L'Europa, dopo una serie di clamorosi errori iniziali, ha corretto la rotta abbastanza presto, facendosi carico della crisi e mettendo in campo strumenti che autorizzavano una ragionevole speranza, pur se non la certezza, di superare una crisi economica di gravità forse inaudita in tempi eccezionalmente rapidi. La popolazione ha risposto più che positivamente. Ha compreso e scusato gli sbandamenti iniziali in nome del carattere improvviso, imprevisto e violentissimo del colpo. Si è uniformata alle norme di restrizione, del resto rigide ma di facile e immediata comprensione, con rara disciplina, sia per paura che perché la gravità già dispiegata del quadro sanitaria spingeva con molta potenza in quella direzione.

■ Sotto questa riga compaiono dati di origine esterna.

theorem readTgt_length_of_check {size : Nat} {vec lost : Bool} {th : Nat} {q : DWord} {g : Tgt} (h : s.check .ld size vec lost th q = .ok g)
    (hs : size < 4 ∨ size % 4 = 0) : (s.readTgt g th size).length = size := by
  obtain ⟨hr, href⟩ := check_ok h
  obtain ⟨h3, hl⟩ := resolve_ok hr
  refine readTgt_length th h3 fun l hleaf => ?_
  rw [hleaf] at href
  have := hl l hleaf
  simp [TlbEntry.refuses, this] at href
  omega

/-! ### Loaded words -/

theorem extend_length {sgn : Bool} {bs : List Byte} (h0 : bs ≠ []) (hs : bs.length < 4 ∨ bs.length % 4 = 0) : (extend sgn bs).length = (bs.length + 3) / 4 := by
  have := List.length_pos_iff.2 h0
  unfold extend
  dsimp only
  split
  · rw [List.length_singleton]; omega
  · rw [List.length_map, upList_length]; omega

/-- A short value extended by its sign (R345). -/
theorem signExtend_word {n x : Nat} (h0 : 0 < n) (hn : n < 4) (hx : x < 2 ^ (8 * n)) :
    (BitVec.ofNat (8 * n) x).signExtend 32 = BitVec.ofNat 32 (if 2 ^ (8 * n - 1) ≤ x then x + 2 ^ 32 - 2 ^ (8 * n) else x) := by
  have hmsb : (BitVec.ofNat (8 * n) x).msb = decide (2 ^ (8 * n - 1) ≤ x) := by
    rw [BitVec.msb_eq_decide, BitVec.toNat_ofNat, Nat.mod_eq_of_lt hx]
  have hle : 2 ^ (8 * n) ≤ 2 ^ 24 := Nat.pow_le_pow_right (by decide) (by omega)
  apply BitVec.eq_of_toNat_eq
  rw [BitVec.toNat_signExtend, hmsb, BitVec.toNat_setWidth, BitVec.toNat_ofNat, Nat.mod_eq_of_lt hx, BitVec.toNat_ofNat]
  by_cases h : 2 ^ (8 * n - 1) ≤ x
  · simp only [h, decide_true, if_true]
    omega
  · simp only [h, decide_false, if_false, Bool.false_eq_true]
    omega

/-- Word `j` of what a load extends (R345). -/
theorem extend_getD {sgn : Bool} {bs : List Byte} (h0 : bs ≠ []) (hs : bs.length < 4 ∨ bs.length % 4 = 0) {j : Nat} (hj : j < (bs.length + 3) / 4) :
    (extend sgn bs).getD j 0 = loadedWord sgn bs.length bs j := by
  have hpos := List.length_pos_iff.2 h0
  unfold extend loadedWord
  dsimp only
  by_cases h : bs.length < 4
  · obtain rfl : j = 0 := by omega
    rw [if_pos h, if_pos h]
    cases sgn with
    | true => rw [if_pos rfl, signExtend_word hpos h (leNat_lt bs)]; simp
    | false => rfl
  · rw [if_neg h, if_neg h]
    have hj4 : j < bs.length / 4 := by omega
    rw [List.getD_eq_getElem?_getD, List.getElem?_map, upList_zero_eq_range, List.getElem?_range hj4]
    rfl

/-! ### The load -/

variable {size : Nat} {sgn : Bool} {d a : Reg} {o : BitVec 7} {n : BitVec 4}

/-- The words that a load of `size` bytes gives a thread that points at `q`; none where the access fails. -/
def State.loadedOf (s : State) (size : Nat) (sgn : Bool) (a : Reg) (off : Int) (t : Nat) : List Word :=
  match s.check .ld size a.isV true t (pointerOf s a off t) with
  | .ok g => extend sgn (s.readTgt g t size)
  | .error _ => List.replicate ((size + 3) / 4) 0

theorem State.loadedOf_length (h0 : 0 < size) (hs : size < 4 ∨ size % 4 = 0) (s : State) (sgn : Bool) (a : Reg) (off : Int) (t : Nat) :
    (s.loadedOf size sgn a off t).length = (size + 3) / 4 := by
  unfold State.loadedOf
  split
  · next g hg =>
    have hl := readTgt_length_of_check hg hs
    rw [extend_length (List.ne_nil_of_length_pos (by omega)) (by omega), hl]
  · exact List.length_replicate

theorem State.loadedOf_getD (h0 : 0 < size) (hs : size < 4 ∨ size % 4 = 0) (s : State) (sgn : Bool) (a : Reg) (off : Int) (t : Nat) {j : Nat} (hj : j < (size + 3) / 4) :
    (s.loadedOf size sgn a off t).getD j 0 = match s.check .ld size a.isV true t (pointerOf s a off t) with
      | .ok g => loadedWord sgn size (s.readTgt g t size) j
      | .error _ => 0 := by
  unfold State.loadedOf
  split
  · next g hg =>
    have hl := readTgt_length_of_check hg hs
    rw [extend_getD (List.ne_nil_of_length_pos (by omega)) (by omega) (by omega), hl]
  · simp

/-- What the accesses of a load that passes have read, thread by thread. -/
theorem accessesOf_loaded {scalar : Bool} {off : Int} (h : allPass s .ld size true a scalar off) :
    ((accessesOf s .ld size true a scalar off).map fun x => (x.t, extend sgn (s.readTgt x.g x.t size))) =
      (accessors s scalar).map fun t => (t, s.loadedOf size sgn a off t) := by
  unfold accessesOf
  unfold allPass at h
  generalize accessors s scalar = l at h ⊢
  induction l with
  | nil => rfl
  | cons t ts ih =>
    obtain ⟨g, hg⟩ := h t List.mem_cons_self
    rw [List.filterMap_cons_some (by rw [hg]), List.map_cons, List.map_cons, ih fun u hu => h u (List.mem_cons_of_mem _ hu)]
    simp only [State.loadedOf, hg]

/-- An access without stores of a team, and then its outstanding result, touch the team alone. -/
theorem State.issue_later_of_team (hk : s.team.kind = .team) (e : Access) (dst : Dest) (vals : List (Nat × List Word)) (n : Nat) :
    (s.issue e).later dst vals n = { s with team := { (s.later dst vals n).team with inflight := s.team.inflight ++ [e] } } := by
  unfold State.issue State.later
  simp only [hk, if_true]

theorem State.issue_dest (hk : s.team.kind = .team) (e : Access) (r : Reg) : (s.issue e).team.dest r = s.team.dest r := by
  unfold State.issue
  rw [if_pos hk]
  cases r <;> rfl

/-- A load that neither waits nor fails: what it looks up is charged, its access is in flight and its result outstanding (R25). -/
theorem execLoad_runs {off : Int} (hoff : off = size * o.toInt) (hk : s.team.kind = .team) (hset : s.settled) (hun : s.unwatched)
    (hw : s.team.windowFail [(d, (size + 3) / 4), (a, 2)] = none) (hl : ¬ waitsForLink s a (d.isScalar && a.isScalar) off)
    (hp : allPass s .ld size true a (d.isScalar && a.isScalar) off) :
    ∃ (x y : State) (cyc : List Nat), execLoad size sgn d a o n s = .next (y.finishEach cyc) ∧ s.onlyViews x ∧
      y = { x with team := { (s.later (s.team.dest d) ((accessors s (d.isScalar && a.isScalar)).map fun t => (t, s.loadedOf size sgn a off t)) n.toNat).team with inflight := y.team.inflight } } := by
  subst hoff
  have hl' : s.linkWait ((s.reqs a (d.isScalar && a.isScalar) (size * o.toInt)).map (·.2)) = false :=
    Bool.eq_false_iff.2 fun h => hl ((linkWait_iff s a _ _).1 h)
  unfold execLoad
  simp only [hw, Team.fullPath_none hset.1.1]
  rw [if_neg (by rw [hl']; decide)]
  by_cases he : (s.reqs a (d.isScalar && a.isScalar) (size * o.toInt)).isEmpty = true
  · rw [if_pos he]
    have hnone : accessors s (d.isScalar && a.isScalar) = [] := by
      rwa [reqs_eq, List.isEmpty_iff, List.map_eq_nil_iff] at he
    refine ⟨s, _, [], rfl, s.onlyViews_refl, ?_⟩
    rw [hnone, State.later_frame]
    unfold State.later
    simp only [hk, if_true]
    rfl
  · rw [if_neg he]
    simp only [locate_eq _ _ _ _ _ _ _ _ rfl, locate_allPass hp, List.isEmpty_nil, Bool.not_true, Bool.false_eq_true, if_false]
    have hv : s.onlyViews ((s.fillAccs (accessesOf s .ld size true a (d.isScalar && a.isScalar) (size * o.toInt))).touchAccs size
      (accessesOf s .ld size true a (d.isScalar && a.isScalar) (size * o.toInt))) :=
      State.onlyViews_trans (s.onlyViews_fillAccs _) (State.onlyViews_touchAccs _ _ _)
    rw [accessesOf_loaded hp]
    generalize (s.fillAccs (accessesOf s .ld size true a (d.isScalar && a.isScalar) (size * o.toInt))).touchAccs size
      (accessesOf s .ld size true a (d.isScalar && a.isScalar) (size * o.toInt)) = x at hv ⊢
    have hlaunch : x.launch = s.launch := by unfold State.onlyViews at hv; rw [hv]
    have hteam : x.team = s.team := by unfold State.onlyViews at hv; rw [hv]
    rw [State.watchAccs_unwatched (by rw [hlaunch]; exact hun.1), State.raceWord_off (by rw [hlaunch]; exact hun.2.1)]
    refine ⟨x, _, _, rfl, hv, ?_⟩
    rw [State.issue_later_of_team (by rw [hteam]; exact hk), State.issue_dest (by rw [hteam]; exact hk)]
    unfold State.later
    simp only [hteam]

/-- A legal load that takes no scalar form has no scalar destination. -/
theorem isS_of_vectorLoad (h : loadOk d a = true) (hs : (d.isScalar && a.isScalar) = false) : d.isS = false := by
  cases d <;> cases a <;> simp_all [loadOk, Reg.isS, Reg.isScalar]

theorem sameWorld_of_onlyViews {x y : State} (h : s.onlyViews x) (hy : y = { x with team := y.team, core := y.core, teams := y.teams }) : SameWorld s y := by
  unfold State.onlyViews at h
  rw [hy, h]
  exact ⟨rfl, rfl, rfl, rfl, rfl, rfl, rfl, rfl, rfl, rfl, rfl, rfl, rfl, rfl, rfl⟩

/-- A word that runs as a load of `size` bytes runs as R25, R345 and R346 say. -/
theorem loadRuns_of {mk : Reg → Reg → BitVec 7 → BitVec 4 → Instr} (h0 : 0 < size) (hs : size < 4 ∨ size % 4 = 0)
    (hi : ∀ d a o n s, exec (mk d a o n) s = execLoad size sgn d a o n s) (hwf : ∀ d a o n, (mk d a o n).wf = true → loadOk d a = true) :
    LoadRuns mk size sgn := by
  intro d a o n s hok k scalar off hk hset hun hw
  refine ⟨fun hl => ?_, fun hl hp => ?_⟩
  · rw [hi]
    unfold execLoad
    simp only [show s.team.windowFail [(d, (size + 3) / 4), (a, 2)] = none from hw, Team.fullPath_none hset.1.1]
    exact if_pos ((linkWait_iff s a _ _).2 hl)
  obtain ⟨x, y, cyc, he, hv, hy⟩ := execLoad_runs (sgn := sgn) (n := n) rfl hk hset hun hw hl hp
  have hgave : s.team.gaveResult y.team := by
    unfold Team.gaveResult
    rw [hy]
    unfold State.later
    simp only [hk, if_true]
  have hteam : y.team.inOrder := Team.gaveResult_inOrder hgave hset.2
  refine ⟨_, (hi d a o n s).trans he, ?_, sameWorld_of_onlyViews hv (State.finishPasses_frame_of (by rw [hy]) _ _), ?_⟩
  · have hregs := State.later_finishPasses_regs s y hset.1.2 _ _ n.toNat 0xFFFFFFFF (by rw [hy]) cyc (y.team.pc + 4) (Team.inOrder_after hteam _)
    change Team.sameRegs _ (y.finishEach cyc).team.flush at hregs
    generalize (y.finishEach cyc).team.flush = new at hregs ⊢
    cases hsc : d.isScalar && a.isScalar with
    | true =>
      rw [accessors, if_pos hsc] at hregs
      refine Team.regsAre_scalar (Reg.isV_of_isScalar (Bool.and_eq_true_iff.1 hsc).1) (State.loadedOf_length h0 hs s sgn a off 1024) (fun _ j hj => ?_) hregs
      rw [merge_allOnes, State.loadedOf_getD h0 hs _ _ _ _ _ hj]
      simp only [scalar, hsc, if_true] <;> rfl
    | false =>
      rw [accessors, if_neg (by simp [hsc])] at hregs
      refine Team.regsAre_vector ?_ s.team.actives_nodup (fun _ t => s.team.mem_actives t) (fun t => State.loadedOf_length h0 hs s sgn a off t) (fun _ t j _ hj => ?_) hregs
      · exact isS_of_vectorLoad (hwf d a o n hok) hsc
      · rw [merge_allOnes, State.loadedOf_getD h0 hs _ _ _ _ _ hj]
        simp only [scalar, hsc, if_false, Bool.false_eq_true] <;> rfl
  · exact Team.gaveResult_issued hgave (State.issued_finishPasses hteam cyc)

theorem loadWordsClaim : LoadWordsClaim := by
  refine ⟨loadRuns_of (by decide) (by decide) (fun _ _ _ _ _ => rfl) ?_, loadRuns_of (by decide) (by decide) (fun _ _ _ _ _ => rfl) ?_,
    loadRuns_of (by decide) (by decide) (fun _ _ _ _ _ => rfl) ?_, loadRuns_of (by decide) (by decide) (fun _ _ _ _ _ => rfl) ?_,
    loadRuns_of (by decide) (by decide) (fun _ _ _ _ _ => rfl) ?_, loadRuns_of (by decide) (by decide) (fun _ _ _ _ _ => rfl) ?_,
    loadRuns_of (by decide) (by decide) (fun _ _ _ _ _ => rfl) ?_⟩ <;>
  · intro d a o n h
    simp only [Instr.wf, Bool.and_eq_true] at h
    simp [h]

/-! ### Raw bytes -/

theorem rawReadWordsClaim : RawReadWordsClaim := by
  intro s g t n hleaf hsp
  have h : s.readTgt g t n = (List.range n).map fun i => s.readLoc (g.loc t i) := by
    unfold State.readTgt
    rw [if_neg hsp, hleaf, ← upList_zero_eq_range]
  refine ⟨by simp [h], fun i hi => ?_⟩
  rw [h, List.getElem?_map, List.getElem?_range hi, Option.map_some]
  generalize g.loc t i = l
  cases l <;> rfl

/-- Settles O23: the loads by one run over their size and sign, and the raw bytes location by location. -/
theorem loadWords : Obligations.LoadWords := ⟨loadWordsClaim, rawReadWordsClaim⟩

end Sys2Proof.Machine
end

Il quadro autunnale è opposto. La soluzione più semplice, il lockdown, è reso impraticabile, almeno per ora, da diversi elementi: la mazzata economica, che stavolta sarebbe da ko nonostante l'Europa; l'assenza di un quadro sanitario già gravissimo, perché stavolta la chiusura sarebbe preventiva e non “curativa”, la confusione nei messaggi inviati non solo dalla politica ma anche dalla comunità scientifica, molto meno univoci di quanto non fossero qualche mese fa. In un panorama diverso bisognerebbe battere strade diverse, di molto meno semplice attuazione. Bisognerebbe avere capacità ed efficienza tali da garantire controlli diagnostici ordinati, misurati e non caotici, capacità di tracciamento mirato e strategico, assistenza domiciliare basata sul potenziamento della medicina territoriale, controllo effettivo sui mezzi di trasporto e sull'organizzazione urbana che ne determina la saturazione. Basta aprire un giornale o sperimentare di persona lo stato delle cose per concludere che nessuna di queste esigenze è assolta in modo anche solo in minima parte soddisfacente. Alla prova dell'efficienza il sistema di gestione della pandemia è collassato. Sul fronte della popolazione lo stacco è altrettanto marcato. La verità è che il governo è stato colto di sorpresa per la seconda volta. Si aspettava di essere messo alla prova sul fronte dell'economia, assolutamente non di nuovo su quello sanitario. Ma stavolta la disponibilità a perdonare in nome dell'imprevedibilità del colpo è inesistente. I messaggi contraddittori, l'esasperazione per una disorganizzazione che moltiplica i disagi, l'impossibilità di reggere a un nuovo e temuto colpo al portafogli portano a una reazione opposta a quella della primavera. La maggioranza degli italiani rispetta le norme, esce con la mascherina, si tiene a distanza. Ma il consenso nei confronti dell'esecutivo va a picco.
L'aspetto più preoccupante è che Conte, e con lui l'intera squadra dei ministri, sembrano non capire affatto l'impossibilità di affrontare la nuova emergenza con la cassetta degli attrezzi già sperimentata. Quando il premier dichiara che non si può affrontare la situazione come in primavera intende solo un dosaggio diverso delle chiusure, non il ricorso a strumenti diversi, più sofisticati e impegnativi ma anche adeguati a questa fase, come una vera medicina territoriale o un intervento ardito e fantasioso sul nodo dei trasporti. Tutto si riduce a chiudere più o meno, e lo stesso confronto interno al governo è solo su questo fronte. Con la sola aggiunta del pressante invito rivolto ai cittadini a usare mascherine che la stragrande maggioranza già indossa e degli appelli a un senso di responsabilità che scarseggia soprattutto a palazzo Chigi e dintorni.